Para completar sua aparente derrota, Galileu deixa de lado toda dignidade e compromete-se, no plano verbal, a denunciar aos criminosos do Vaticano qualquer “herético” que viesse a conhecer. 
Afirma:
“E, se conhecer algum herético ou suspeito de heresia, o denunciarei a este Santo Oficio, ao Inquisidor ou Ordinário do local onde me encontrar (.....).” [2] 
A História mostra que a violência intelectual contra Galileu não constitui um fato isolado. É  um exemplo entre milhões. Foi sobre a base da coação, da tortura e do assassinato, que se ergueu o poder do cristianismo imperial. Além disso, é possível que a coação não tenha sido apenas verbal.
No seu ensaio sobre o processo de Galileu, o filósofo francês Ernest Renan defende a tese de que o cientista pode ter sido torturado fisicamente pelos assassinos do clero católico, e que talvez só depois disso ele tenha concordado em afirmar que o Sol gira em torno da Terra.
Renan destaca o fato de que, no início do século 19, desapareceu uma parte significativa do processo de julgamento de Galileu no Vaticano, onde poderiam estar o registro e a documentação das torturas físicas. [3]
Passadas centenas de anos, no século 21 a ciência ainda não recuperou sua dignidade. Embora apresente-se como proprietária “neutra” e “objetiva” do conhecimento, continua funcionando majoritariamente a serviço do dinheiro, do poder político e dos fabricantes de armas. Com razão Blaise Pascal (1623-1662), contemporâneo de Galileu, escreveu estas palavras:
“A verdade é tão obscura nestes tempos - e a falsidade está tão estabelecida - que, a menos que amemos a verdade, não podemos conhecê-la.” [4]
Quando os cientistas fingem que não veem a impossibilidade de que haja um deus monoteísta comandando casuisticamente o universo; quando os historiadores se calam diante da óbvia inexistência histórica de um Jesus tal como descrito no Novo Testamento; e quando a Psicologia  (exceto na obra de Freud) faz de conta que não conhece os desastres psicológicos e psicossociais causados pela crença fanática em um deus monoteísta, percebemos que a verdadeira Ciência, a busca da Verdade,  anda longe do atual academicismo.
A Academia de hoje teme dizer a verdade - e teme ainda mais contrariar os seus financiadores.
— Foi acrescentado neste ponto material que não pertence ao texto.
-- ==== Sys2Proof/Laws/PerInstr.lean ====
section
/-! SUPPORT. Family F, on commands as syntax: no word of the table spells a command (the table gives its rows no bits), and one that acts
on a slot's registers or loads into them is well formed with every operand. -/

namespace Sys2Proof.Laws.F

open Sys2Proof.Machine

/-- What family F states of a command. -/
def Statement (i : Instr) : Prop :=
  (∀ nbits w, decodeTableWord nbits w ≠ some i) ∧ ((Instr.registerOnly i).isSome = true ∨ (Instr.scalarLoad i).isSome = true → i.wf = true)

/-- A command that every operand leaves well formed. -/
theorem of_wf {i : Instr} (h : i.wf = true) : Statement i := ⟨fun _ _ e => (nomatch e), fun _ => h⟩

/-- A command of another kind, whose operands may name a unit that is absent. -/
theorem of_other {i : Instr} (h : Instr.registerOnly i = none) (h2 : Instr.scalarLoad i = none) : Statement i :=
  ⟨fun _ _ e => (nomatch e), fun e => by simp [h, h2] at e⟩
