@[simp] theorem Chip.winSignal_mem (c : Chip) (n w : Nat) : (c.winSignal n w).mem = c.mem := by simp [Chip.winSignal]

@[simp] theorem Chip.winIrq_mem (c : Chip) (n w : Nat) : (c.winIrq n w).mem = c.mem := by
  fun_cases Chip.winIrq <;> simp +zetaDelta

@[simp] theorem Chip.writeEntry_mem (c : Chip) (n w : Nat) (cut : Bool) (entry : List Byte) : (c.writeEntry n w cut entry).mem = c.mem := by
  fun_cases Chip.writeEntry <;> simp +zetaDelta

@[simp] theorem Chip.finish_mem (c : Chip) (n w : Nat) (i : CplItem) : (c.finish n w i).mem = c.mem := by
  fun_cases Chip.finish c n w i <;> simp +zetaDelta

@[simp] theorem Chip.completion_mem (c : Chip) (n w : Nat) : (c.completion n w).mem = c.mem := by
  fun_cases Chip.completion <;> simp

/-! Recipes. -/

@[simp] theorem Chip.logVerify_mem (c : Chip) (st : StageStatus) (keySlot : Nat) (digest : List Byte) :
    (c.logVerify st keySlot digest).mem = c.mem := by
  simp [Chip.logVerify]

@[simp] theorem Chip.endVerify_mem (c : Chip) : (c.endVerify).mem = c.mem := by
  unfold Chip.endVerify
  split <;> simp

@[simp] theorem Chip.logLock_mem (c : Chip) (digest : List Byte) : (c.logLock digest).mem = c.mem := by simp [Chip.logLock]

@[simp] theorem Chip.closeJtag_mem (c : Chip) : (c.closeJtag).mem = c.mem := by
  unfold Chip.closeJtag
  split <;> simp

@[simp] theorem Chip.takeLock_mem (c : Chip) : (c.takeLock).mem = c.mem := by
  fun_cases Chip.takeLock <;> simp

@[simp] theorem Chip.dropLock_mem (c : Chip) : (c.dropLock).mem = c.mem := by
  unfold Chip.dropLock
  split <;> simp

/-! The Text Unit and Video Intake. -/

@[simp] theorem Chip.unitAsk_mem (c : Chip) (h : Holder) (ctx stage : Nat) (asked : List Nat) (a : Ask) :
    (c.unitAsk h ctx stage asked a).1.mem = c.mem := by
  fun_cases Chip.unitAsk c h ctx stage asked a
  case case4 hd => exact Chip.busAsk_mem hd
  all_goals simp

@[simp] theorem Chip.unitAsks_mem (c : Chip) (h : Holder) (ctx stage : Nat) (asked : List Nat) (l : List Ask) :
    (c.unitAsks h ctx stage asked l).1.mem = c.mem := by
  unfold Chip.unitAsks
  induction l generalizing c asked with
  | nil => rfl
  | cons a t ih => exact (ih _ _).trans (c.unitAsk_mem h ctx stage asked a)

@[simp] theorem Chip.unitStop_mem (c : Chip) (source ctx : Nat) (st : Stop) : (c.unitStop source ctx st).mem = c.mem := by
  cases st <;> simp [Chip.unitStop]

@[simp] theorem Chip.unitReads_mem (c : Chip) (h : Holder) (reads : List Nat) :
    (c.unitReads h reads).mem = c.mem := by
  simp [Chip.unitReads]

@[simp] theorem Chip.vocLoad_mem (c : Chip) (n : Nat) : (c.vocLoad n).mem = c.mem := by
  fun_cases Chip.vocLoad <;> simp

@[simp] theorem Chip.vocLoaded_mem (c : Chip) (n : Nat) : (c.vocLoaded n).mem = c.mem := by
  fun_cases Chip.vocLoaded <;> simp

@[simp] theorem Chip.vocClear_mem (c : Chip) (n : Nat) : (c.vocClear n).mem = c.mem := by
  unfold Chip.vocClear
  split <;> simp

@[simp] theorem Chip.setTextJob_mem (c : Chip) (j : TextJob) : (c.setTextJob j).mem = c.mem := rfl

@[simp] theorem Chip.endTextJob_mem (c : Chip) (j : TextJob) : (c.endTextJob j).mem = c.mem := by simp [Chip.endTextJob]

@[simp] theorem Chip.textStart_mem (c : Chip) : (c.textStart).mem = c.mem := by
  unfold Chip.textStart
  split <;> simp

@[simp] theorem Chip.vidStop_mem (c : Chip) (ctx : Nat) (st : Stop) : (c.vidStop ctx st).mem = c.mem := by simp [Chip.vidStop]

@[simp] theorem Chip.setVidJob_mem (c : Chip) (j : VidJob) : (c.setVidJob j).mem = c.mem := rfl

@[simp] theorem Chip.setUnit_mem (c : Chip) (u : DecUnit) : (c.setUnit u).mem = c.mem := rfl

@[simp] theorem Chip.dropUnit_mem (c : Chip) (u : DecUnit) : (c.dropUnit u).mem = c.mem := rfl

@[simp] theorem Chip.vidError_mem (c : Chip) (ctx status code : Nat) : (c.vidError ctx status code).mem = c.mem := by simp [Chip.vidError]

@[simp] theorem Chip.vidParsed_mem (c : Chip) (j : VidJob) (codec : Nat) (input : List Byte) : (c.vidParsed j codec input).mem = c.mem := by
  fun_cases Chip.vidParsed <;> simp +zetaDelta

@[simp] theorem Chip.vidReport_mem (c : Chip) (j : VidJob) : (c.vidReport j).mem = c.mem := by
  unfold Chip.vidReport
  split <;> simp

/-! Ports. -/

@[simp] theorem Chip.intake_mem (c : Chip) (n w : Nat) (payload : List Byte) (fullBe : Bool) :
    (c.intake n w payload fullBe).mem = c.mem := by
  fun_cases Chip.intake <;> simp [Chip.portErr_mem]

@[simp] theorem Chip.windowReset_mem (c : Chip) (n w : Nat) : (c.windowReset n w).mem = c.mem := rfl

@[simp] theorem Chip.ringWrite_mem (c : Chip) (n w : Nat) (f : Window → Window) : (c.ringWrite n w f).mem = c.mem := by
  fun_cases Chip.ringWrite <;> simp

@[simp] theorem Chip.ringReg_mem (c : Chip) (n w : Nat) (r : RingReg) (v reach : Word) : (c.ringReg n w r v reach).mem = c.mem := by
  simp [Chip.ringReg]

@[simp] theorem Chip.busGive_mem (c : Chip) (key : Nat) (data : List Byte) (r : BusReader) : (c.busGive key data r).mem = c.mem := by
  fun_cases Chip.busGive c key data r <;> simp

@[simp] theorem Chip.busLost_mem (c : Chip) (r : BusReader) : (c.busLost r).mem = c.mem := by
  fun_cases Chip.busLost c r <;> simp

@[simp] theorem Chip.readCompletion_mem (c : Chip) (n tag : Nat) (data : List Byte) (error : Option ReadError) :
    (c.readCompletion n tag data error).mem = c.mem := by
  fun_cases Chip.readCompletion <;> simp +zetaDelta [apply_ite Chip.mem, Chip.portErr_mem]

@[simp] theorem Chip.readTimeout_mem (c : Chip) (n tag : Nat) : (c.readTimeout n tag).mem = c.mem := by
  unfold Chip.readTimeout
  split <;> simp

@[simp] theorem Chip.bar4Read_mem (c : Chip) (n o len : Nat) : (c.bar4Read n o len).mem = c.mem := by
  fun_cases Chip.bar4Read <;> simp

@[simp] theorem Chip.msixPut_mem (c : Chip) (n v : Nat) (e : MsixEntry) : (c.msixPut n v e).mem = c.mem := by
  fun_cases Chip.msixPut <;> simp +zetaDelta

@[simp] theorem Chip.unmask_mem (c : Chip) (n v : Nat) (addr : Word) (data : BitVec 32) : (c.unmask n v addr data).mem = c.mem := by
  simp [Chip.unmask]

@[simp] theorem Chip.bar1Put_mem (c : Chip) (n o : Nat) (v reach : Word) : (c.bar1Put n o v reach).mem = c.mem := by
  unfold Chip.bar1Put
  split <;> simp

@[simp] theorem Chip.portUp_mem (c : Chip) (n : Nat) (rate width : BitVec 4) (payload : BitVec 3) :
    (c.portUp n rate width payload).mem = c.mem := by
  fun_cases Chip.portUp <;> simp

/-! Arbitration. -/

@[simp] theorem Chip.countFor_mem (c : Chip) (x : Waiting) (event : Nat) : (c.countFor x event).mem = c.mem := by
  unfold Chip.countFor
  split <;> simp

@[simp] theorem Chip.serveSliceAt_mem (c : Chip) (s pick : Nat) (x : Waiting) : (c.serveSliceAt s pick x).mem = c.mem := by
  fun_cases Chip.serveSliceAt <;> simp

@[simp] theorem Chip.grantNext_mem (c : Chip) (a : Nat) : (c.grantNext a).mem = c.mem := by
  fun_cases Chip.grantNext <;> simp +zetaDelta

/-! Start-up. -/

@[simp] theorem Chip.ready_mem (c : Chip) (high : Bool) : (c.ready high).mem = c.mem := by
  unfold Chip.ready
  split <;> simp

@[simp] theorem Chip.tripPin_mem (c : Chip) (high : Bool) : (c.tripPin high).mem = c.mem := rfl
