-- ==== Sys2Proof/Syntax.lean ====
section
/-! DEFINITION. The commands of the block: one constructor of Instr for each row of
spec/opcode_table.json, and the types of their operands. -/

namespace Sys2Proof

/-- The dictionary channels of R37: one for the privileged mailbox, one per tenant mailbox, the
sideband (I3C and I2C), and the channel of frames forwarded by the pilot. -/
inductive Channel where
  | priv
  | tenant (t : Fin 64)
  | side
  | fwd
  deriving DecidableEq, Repr

/-- What REGISTER_WRITE addresses: an object with no row of its own, or bytes of BAR0. -/
inductive RegTarget where
  | object (ch : Channel) (idx sub : Nat) (val : Bytes)
  | bar0 (offset : Nat) (data : Bytes)
  deriving DecidableEq, Repr

/-- A legacy I2C transfer at the static address (R45). -/
inductive I2cTransfer where
  | write (data : Bytes)
  | read (n : Nat)
  deriving DecidableEq, Repr

/-- What starts a host reset (R81). -/
inductive HostResetCause where
  | perst
  | hotReset
  | linkDown
  deriving DecidableEq, Repr

/-- The tamper sources of R100. -/
inductive TamperSource where
  | pin
  | voltageGlitch
  | clockGlitch
  deriving DecidableEq, Repr

/-- The two descriptor queues of the weight flash (05_weight_flash.md, Descriptor queues). -/
inductive QueueId where
  | helm
  | priv
  deriving DecidableEq, Repr

/-- The kinds of access that R136 tells apart. -/
inductive AccessKind where
  | fetch
  | stream
  | read
  | write
  deriving DecidableEq, Repr

/-- What the LPDDR link ECC makes of a read (R146): clean, corrected, good on the repeat, or failed
twice. -/
inductive LinkEcc where
  | clean
  | corrected
  | repeatGood
  | failedTwice
  deriving DecidableEq, Repr

/-- A master's access to the device physical address space (R136). The length table of a coded
flash block is the one named by `lengths` where the access carries one (a weight stream does). -/
structure Access where
  master : Fin 25
  tenant : Option (Fin 64)
  kind : AccessKind
  addr : Nat
  len : Nat
  data : List Octet
  lengths : Option Nat
  link : LinkEcc
  deriving DecidableEq, Repr

/-- The four slots of a bundle (R188). -/
inductive Slot where
  | c
  | m
  | v
  | x
  deriving DecidableEq, Repr

/-- The deck units that a sequenced operation holds (R189). -/
inductive SeqUnit where
  | vector
  | arrays
  deriving DecidableEq, Repr

/-- Which part of a ring doorbell a host write touches (10_rings_and_turns.md, Doorbells). -/
inductive BellPart where
  | both
  | tail
  | head
  deriving DecidableEq, Repr

/-- A full-rate ferry packet as received: the 16-byte header, the payload and the CRC-32. -/
structure Packet where
  header : Bytes
  payload : Bytes
  crc : BitVec 32
  deriving DecidableEq, Repr

/-- The media pipelines that start frames at boundaries (R322). -/
inductive Pipeline where
  | decode
  | encode
  deriving DecidableEq, Repr

/-- An area of a picture, in luma samples. -/
structure Rect where
  x : Nat
  y : Nat
  w : Nat
  h : Nat
  deriving DecidableEq, Repr

/-- What the video coding standard makes of one picture: the standards are outside the spec, so the
command carries their result. `profile` (coded as in a context record, 0 any other), `level` in tenths, and
`interlaced` (a field picture or an MBAFF frame) are the stream's own, and `randomAccess` tells that decoding can
begin with the picture. `luma` and `chroma` are the decoded (or reconstructed) planes of width by
height samples without pitch, two bytes a sample where `deep`; `damaged` the areas that could not be
decoded; `order` its place in display order, `outputs` how many decoded frames the standard outputs once
it is decoded; `dropped` the buffers it removes from the reference set; `coded` the coded picture of an
encode. -/
structure PictureFacts where
  profile : Nat
  level : Nat
  interlaced : Bool
  randomAccess : Bool
  width : Nat
  height : Nat
  deep : Bool
  luma : Bytes
  chroma : Bytes
  damaged : List Rect
  poison : Bool
  grain : Bool
  asReference : Bool
  longTerm : Bool
  dropped : List Nat
  coded : Bytes
  shown : Bool
  order : Nat
  outputs : Nat
  deriving DecidableEq, Repr

/-- What the packet-header ECC of CSI-2 makes of a header (R333). -/
inductive HeaderEcc where
  | good
  | corrected
  | bad
  deriving DecidableEq, Repr

/-- A CSI-2 short packet. -/
structure ShortPacket where
  vc : Fin 4
  ecc : HeaderEcc
  number : Nat
  lp11 : Bool
  deriving DecidableEq, Repr

/-- A CSI-2 long packet: virtual channel, data type, payload and whether its CRC passes (R333). -/
structure LongPacket where
  vc : Fin 4
  dataType : Nat
  ecc : HeaderEcc
  payload : Bytes
  crcGood : Bool
  deriving DecidableEq, Repr

/-- The PCIe device states (03_watch_and_power.md, The host link while asleep). -/
inductive DState where
  | d0
  | d3hot
  | d3cold
  deriving DecidableEq, Repr

/-- A host configuration write of CONFIGURATION_REQUEST (R65, R150). -/
inductive CfgRequest where
  | aspm (l1 l12 : Bool)
  | dstate (d : DState)
  | completionTimeout (ms : Nat)
  deriving DecidableEq, Repr
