-- ==== Sys2Proof/Machine/Objects.lean ====
section
/-! DEFINITION. The object dictionary's table of objects (R22): for every object its sub-indexes, type,
access, access classes, default, whether it is stored (R51) and the range its chapter states. -/

namespace Sys2Proof.Machine

/-- Type codes of objects (02_object_dictionary.md, Types). -/
inductive ObjType where
  | u8 | u16 | u32 | u64 | i32 | i64 | f32 | bool | str | domain
  deriving DecidableEq, Repr

/-- Access rights (02_object_dictionary.md, Access rights). -/
inductive ObjAccess where
  | ro | rw | wo | const | rwi
  deriving DecidableEq, Repr

/-- The range of values an object takes (R374), and the reserved bits it drops (R8). -/
inductive ObjRange where
  | any
  | within (lo hi mult : Nat)
  | orNone (lo hi none : Nat)
  | oneOf (l : List Nat)
  | masked (mask : Nat)
  deriving DecidableEq, Repr

/-- A row of an "Objects defined in this chapter" table: `count` indexes `step` apart from `base`, and
sub-indexes `lo` to `hi`. Classes are a mask: 1 P, 2 T, 4 S, 8 M. -/
structure ObjDef where
  base : Nat
  count : Nat
  step : Nat
  lo : Nat
  hi : Nat
  type : ObjType
  access : ObjAccess
  classes : Nat
  default : Nat
  stored : Bool
  range : ObjRange
  deriving DecidableEq, Repr

/-- Type code of the type table. -/
def ObjType.code : ObjType → Nat
  | .u8 => 0x10 | .u16 => 0x11 | .u32 => 0x12 | .u64 => 0x13 | .i32 => 0x18 | .i64 => 0x19
  | .f32 => 0x20 | .bool => 0x30 | .str => 0x40 | .domain => 0x41

/-- Size in bytes; 0 for STR and DOMAIN, whose length is the transfer's. -/
def ObjType.size : ObjType → Nat
  | .u8 => 1 | .u16 => 2 | .u32 => 4 | .u64 => 8 | .i32 => 4 | .i64 => 8 | .f32 => 4 | .bool => 1
  | .str => 0 | .domain => 0

/-- The objects of 02_object_dictionary.md. -/
def objects02 : List ObjDef :=
  [
    ⟨0x1000, 1, 1, 0, 0, .u8, .const, 15, 9, false, .any⟩,
    ⟨0x1000, 1, 1, 1, 1, .u32, .const, 15, 0x5357, false, .any⟩,
    ⟨0x1000, 1, 1, 2, 2, .u32, .const, 15, 0x7210, false, .any⟩,
    ⟨0x1000, 1, 1, 3, 3, .u8, .const, 15, 1, false, .any⟩,
    ⟨0x1000, 1, 1, 4, 4, .u8, .const, 15, 0xB1, false, .any⟩,
    ⟨0x1000, 1, 1, 5, 5, .u64, .const, 13, 0, false, .any⟩,
    ⟨0x1000, 1, 1, 6, 6, .u32, .const, 15, 0x2000, false, .any⟩,
    ⟨0x1000, 1, 1, 7, 7, .u16, .ro, 13, 0, false, .any⟩,
    ⟨0x1000, 1, 1, 8, 8, .u8, .ro, 13, 0, false, .any⟩,
    ⟨0x1000, 1, 1, 9, 9, .u32, .const, 13, 0, false, .any⟩,
    ⟨0x1001, 1, 1, 0, 0, .u8, .const, 15, 6, false, .any⟩,
    ⟨0x1001, 1, 1, 1, 1, .u32, .ro, 15, 0, false, .any⟩,
    ⟨0x1001, 1, 1, 2, 2, .u32, .ro, 13, 0, false, .any⟩,
    ⟨0x1001, 1, 1, 3, 3, .u32, .const, 13, 0, false, .any⟩,
    ⟨0x1001, 1, 1, 4, 4, .u8, .ro, 13, 0, false, .any⟩,
    ⟨0x1001, 1, 1, 5, 5, .u16, .ro, 15, 0, false, .any⟩,
    ⟨0x1001, 1, 1, 6, 6, .u16, .ro, 13, 0, false, .any⟩,
    ⟨0x1002, 1, 1, 0, 0, .u8, .const, 1, 4, false, .any⟩,
    ⟨0x1002, 1, 1, 1, 1, .u32, .wo, 1, 0, false, .any⟩,
    ⟨0x1002, 1, 1, 2, 2, .u16, .ro, 15, 0, false, .any⟩,
    ⟨0x1002, 1, 1, 3, 3, .u16, .const, 1, 1, false, .any⟩,
    ⟨0x1002, 1, 1, 4, 4, .u16, .const, 1, 2, false, .any⟩,
    ⟨0x1003, 1, 1, 0, 0, .str, .rw, 13, 1, true, .any⟩,
    ⟨0x1100, 1, 1, 0, 0, .u8, .const, 1, 3, false, .any⟩,
    ⟨0x1100, 1, 1, 1, 1, .u16, .rw, 1, 0, true, .within 0 255 1⟩,
    ⟨0x1100, 1, 1, 2, 2, .u32, .rw, 5, 0x3E8, true, .within 10 60000 1⟩,
    ⟨0x1100, 1, 1, 3, 3, .bool, .rw, 1, 1, true, .within 0 1 1⟩,
    ⟨0x1101, 1, 1, 0, 0, .u8, .const, 5, 4, false, .any⟩,
    ⟨0x1101, 1, 1, 1, 1, .u8, .ro, 5, 0, false, .any⟩,
    ⟨0x1101, 1, 1, 2, 2, .u8, .ro, 5, 0x30, false, .any⟩,
    ⟨0x1101, 1, 1, 3, 3, .bool, .rw, 5, 1, true, .within 0 1 1⟩,
    ⟨0x1101, 1, 1, 4, 4, .bool, .rw, 1, 1, true, .within 0 1 1⟩,
    ⟨0x1102, 1, 1, 0, 0, .u8, .const, 13, 5, false, .any⟩,
    ⟨0x1102, 1, 1, 1, 1, .u32, .ro, 13, 0, false, .any⟩,
    ⟨0x1102, 1, 1, 2, 2, .u32, .ro, 13, 0, false, .any⟩,
    ⟨0x1102, 1, 1, 3, 3, .u32, .ro, 13, 0, false, .any⟩,
    ⟨0x1102, 1, 1, 4, 4, .u32, .ro, 5, 0, false, .any⟩,
    ⟨0x1102, 1, 1, 5, 5, .u32, .ro, 5, 0, false, .any⟩,
    ⟨0x1200, 1, 1, 0, 0, .u8, .const, 1, 1, false, .any⟩,
    ⟨0x1200, 1, 1, 1, 1, .u32, .wo, 1, 0, false, .any⟩ ] ++
  [
    ⟨0x1201, 1, 1, 0, 0, .u8, .const, 1, 1, false, .any⟩,
    ⟨0x1201, 1, 1, 1, 1, .u32, .wo, 1, 0, false, .any⟩,
    ⟨0x1202, 1, 1, 0, 0, .u8, .const, 5, 3, false, .any⟩,
    ⟨0x1202, 1, 1, 1, 1, .bool, .ro, 5, 0, false, .within 0 1 1⟩,
    ⟨0x1202, 1, 1, 2, 2, .u32, .ro, 5, 0, false, .any⟩,
    ⟨0x1202, 1, 1, 3, 3, .u32, .ro, 5, 0, false, .any⟩ ]
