/-! ## Abort codes (R54) -/

/-- Malformed frame or structure. -/
def abMalformed : Nat := 0x5A01_0001
/-- Too large for an expedited transfer. -/
def abTooLarge : Nat := 0x5A01_0002
/-- Unknown transfer. -/
def abUnknown : Nat := 0x5A01_0003
/-- Segment out of order. -/
def abOrder : Nat := 0x5A01_0004
/-- Length mismatch. -/
def abLength : Nat := 0x5A01_0005
/-- Transfer busy. -/
def abTransferBusy : Nat := 0x5A01_0006
/-- Segmented transfer timed out. -/
def abTimedOut : Nat := 0x5A01_0007
/-- Object does not exist. -/
def abExists : Nat := 0x5A02_0001
/-- Access class not permitted. -/
def abClass : Nat := 0x5A02_0002
/-- Write to a RO or CONST object. -/
def abReadOnly : Nat := 0x5A02_0003
/-- Read of a WO object. -/
def abWriteOnly : Nat := 0x5A02_0004
/-- Forbidden in the current lifecycle state. -/
def abLifecycle : Nat := 0x5A02_0005
/-- Type mismatch. -/
def abType : Nat := 0x5A03_0001
/-- Value out of range. -/
def abRange : Nat := 0x5A03_0002
/-- Wrong command signature. -/
def abSignature : Nat := 0x5A03_0003
/-- Value inconsistent with other objects. -/
def abInconsistent : Nat := 0x5A03_0004
/-- Owning block not idle. -/
def abNotIdle : Nat := 0x5A04_0001
/-- Not available in harbour mode. -/
def abHarbour : Nat := 0x5A04_0002
/-- Interface level not agreed. -/
def abNotAgreed : Nat := 0x5A04_0003
/-- Interface level not supported. -/
def abNotSupported : Nat := 0x5A04_0004
/-- Device busy with an earlier command. -/
def abBusy : Nat := 0x5A04_0005
/-- Swap already in progress. -/
def abSwap : Nat := 0x5A04_0006
/-- Node not present. -/
def abNode : Nat := 0x5A05_0001
/-- Forwarding not permitted. -/
def abForward : Nat := 0x5A05_0002
/-- Member timed out. -/
def abMember : Nat := 0x5A05_0003
/-- Tenant quota exceeded. -/
def abQuota : Nat := 0x5A06_0001
/-- No free entry in a device table. -/
def abNoEntry : Nat := 0x5A06_0002
/-- Flash program or erase failed. -/
def abFlash : Nat := 0x5A06_0003
/-- Internal fault. -/
def abInternal : Nat := 0x5A06_0004
/-- Image feature level exceeds the firmware's. -/
def abFeature : Nat := 0x5A07_0001
/-- Image signature invalid. -/
def abSigned : Nat := 0x5A07_0002
/-- Image version below the anti-rollback counter. -/
def abRollback : Nat := 0x5A07_0003
/-- Image not compatible. -/
def abCompat : Nat := 0x5A07_0004

/-! ## A dictionary write (R40) -/

/-- What serving a write comes to: an answer with a status, or an answer that follows later (R51). -/
inductive Applied where
  | done (status : Nat) (s : State)
  | later (s : State)
  deriving DecidableEq, Repr

/-- Whether a frame of a class may know that idx:sub exists (R22, R25); a disabled tenant sees the identity
objects alone (R232). -/
def visible (s : State) (ch : Channel) (idx : Nat) (d : ObjDef) : Bool :=
  match ch with
  | .tenant t =>
    bitOf d.classes 1 && (!(decide (0x3000 ≤ idx) && decide (idx < 0x4000)) || decide ((idx - 0x3000) / 0x40 = t.val))
      && (decide (s.val 0x2800 (t.val + 1) = 1) || (decide (0x1000 ≤ idx) && decide (idx ≤ 0x10FF)))
  | _ => true

/-- The read-only rows among the objects whose other rows are writable: protection regions 0 to 2 (R116)
and the region entries that the host may not program (R139). -/
def readOnlyRow (idx sub : Nat) : Bool :=
  (decide (0x2220 ≤ idx) && decide (idx ≤ 0x2222) && decide (sub = 1))
  || (decide (0x2310 ≤ idx) && decide (idx ≤ 0x2328)
      && !(decide (16 < sub) && decide (0x2310 + 18 ≤ idx) && decide (idx ≤ 0x2310 + 23)))

/-- The access classes that may write idx:sub: those of its row, but for the bias vector, which P and M alone write
(R292), and the region entries open to the host, which P alone writes (R139). -/
def ObjDef.writers (d : ObjDef) (idx sub : Nat) : Nat :=
  if d.base = 0x2A14 then 9
  else if d.base = 0x2310 ∧ 16 < sub ∧ !readOnlyRow idx sub then 1
  else d.classes

/-- Steps 4 to 7 and the length check of step 8 of R40, for a write of len bytes: the code of the first
that fails, or the object's row. -/
def writeChecks (s : State) (ch : Channel) (idx sub len : Nat) : Except Nat ObjDef :=
  if (chanTenant ch).isSome && decide (s.val 0x1002 2 = 0) then .error abNotAgreed
  else match objectAt idx sub with
    | none => .error abExists
    | some d =>
      if !visible s ch idx d then .error abExists
      else if d.writers idx sub &&& chanClass ch = 0 then .error abClass
      else match d.access with
        | .ro => .error abReadOnly
        | .const => .error abReadOnly
        | _ =>
          if readOnlyRow idx sub then .error abReadOnly
          else if d.type = .str then (if len ≤ 64 then .ok d else .error abLength)
          else if d.type = .domain then .ok d
          else if len = d.type.size then .ok d else .error abLength

/-- Step 9 of R40 for harbour mode: only 0x1000 to 0x22FF are answered (R94). -/
def harbourRefuses (s : State) (idx : Nat) : Bool := s.inHarbour && decide (0x22FF < idx)

/-- Serve a write of a value to idx:sub: the checks of R40, then what the owner does. -/
def serveWrite (ch : Channel) (idx sub : Nat) (val : Bytes) (apply : State → Applied) (s : State) : Applied :=
  match writeChecks s ch idx sub val.length with
  | .error code => .done code s
  | .ok _ => if harbourRefuses s idx then .done abHarbour s else apply s

/-- Count a served request, and its abort if it has one (0x1102:01, 0x1102:02; R38). -/
def State.countServed (s : State) (status : Nat) : State :=
  let s1 := s.bump 0x1102 1
  if status = 0 then s1 else s1.bump 0x1102 2

/-- The answer to a write leaves the device. -/
def answerWrite (ch : Channel) (idx sub : Nat) : Applied → State
  | .done status s => (s.countServed status).emit (.wrote ch idx sub status)
  | .later s => (s.bump 0x1102 1).setChan ch { s.chan ch with busy := true }

/-- A command that is a write of an object with a row of its own: not served while the dictionary
server does not run. -/
def objectWrite (ch : Channel) (idx sub : Nat) (val : Bytes) (apply : State → Applied) (s : State) :
    Host.Outcome State Fault Refusal :=
  if s.serves then .next (answerWrite ch idx sub (serveWrite ch idx sub val apply s)) else .next s

/-- A U32 command object: the signature decides (R54). -/
def command (val : Bytes) (sig : Nat) (act : State → Applied) (s : State) : Applied :=
  if leNat val = sig then act s else .done abSignature s

/-- An owner's refusal. -/
def refuse (code : Nat) (s : State) : Applied := .done code s

/-- An owner's acceptance. -/
def accept (s : State) : Applied := .done 0 s

/-- A set of checks in order: the code of the first that does not hold. -/
def firstFail : List (Bool × Nat) → Option Nat
  | [] => none
  | (ok, code) :: r => if ok then firstFail r else some code

/-- Run an action if every check holds, else refuse with the first that fails. -/
def guarded (checks : List (Bool × Nat)) (act : State → Applied) (s : State) : Applied :=
  match firstFail checks with
  | some code => refuse code s
  | none => act s

end Sys2Proof.Machine
end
Os exemplos do fracasso ético da ciência são numerosos e variados. Salvo exceções, a comunidade científica deixou que a influência política dos grandes grupos econômicos impedisse, até a primeira metade do século 21, uma ação mais forte pela preservação do meio ambiente.  Ignorando sua  responsabilidade moral, os cientistas pouco ou nada têm feito para interromper a proliferação atômica.
A autolimitação da ciência, quando se trata de questionar o poder eclesiástico ou a influência dos interesses políticos e econômicos de curto prazo, frequentemente  reduz os pesquisadores científicos a uma condição mental medíocre, em que, mais que buscar a verdade, buscam financiamento. Inclusive nas universidades.
Cresce lentamente o número dos cientistas dignos, que optam por um projeto de vida correto e humanista.
O sofrimento moral e físico de Galileu Galilei, de Giordano Bruno, do pensador luso-brasileiro Antônio Vieira e de outros milhares de vítimas do Vaticano merece a solidariedade de todos, e traz uma lição prática difícil para os tempos atuais.
É necessário resistir ao autoritarismo e à coação no plano do pensamento: inclusive à coação econômica, feita no mundo atual através de financiamentos - e à coação política.  
Cabe colocar todo e qualquer conhecimento a serviço de metas adequadas, e não da falsidade. O verdadeiro cientista não trabalha para a manutenção de fraudes ou injustiças. É dever da ciência evitar o mau uso do conhecimento, fazendo com que todo saber seja compatível com o fortalecimento da alma, da justiça e do respeito à vida.

NOTAS:

[1] A informação vem do mundo antigo e pertence à tradição pitagórica. Veja, por exemplo, “Cartas dos Mahatmas”, Editora Teosófica, Brasília, 2001, Carta 93B, volume II, p. 115, inclusive a nota de rodapé.
[2] “História da Filosofia”, Giovanni Reale e Dario Antiseri, Ed. Paulus, SP, 1990, edição em dois volumes, ver volume II,  pp.  248-290, e mais especialmente pp. 273-274. 
[3] “Nouvelles Études D’Histoire Religieuse”, Ernest Renan, Calmann-Lévy, Éditeurs, Paris, 1884, 533 páginas.  Ver o ensaio “Un Mot Sur le Procès de Galilée”, pp. 443-452, mais especialmente pp. 445-446.    
[4] “Pascal”, um volume da coleção “Great Books of the Western World”, Encyclopaedia Britannica, Inc., London, 1952, 487 pp., ver p.  343. O pensamento citado faz parte de “Appendix - Polemical Fragments”.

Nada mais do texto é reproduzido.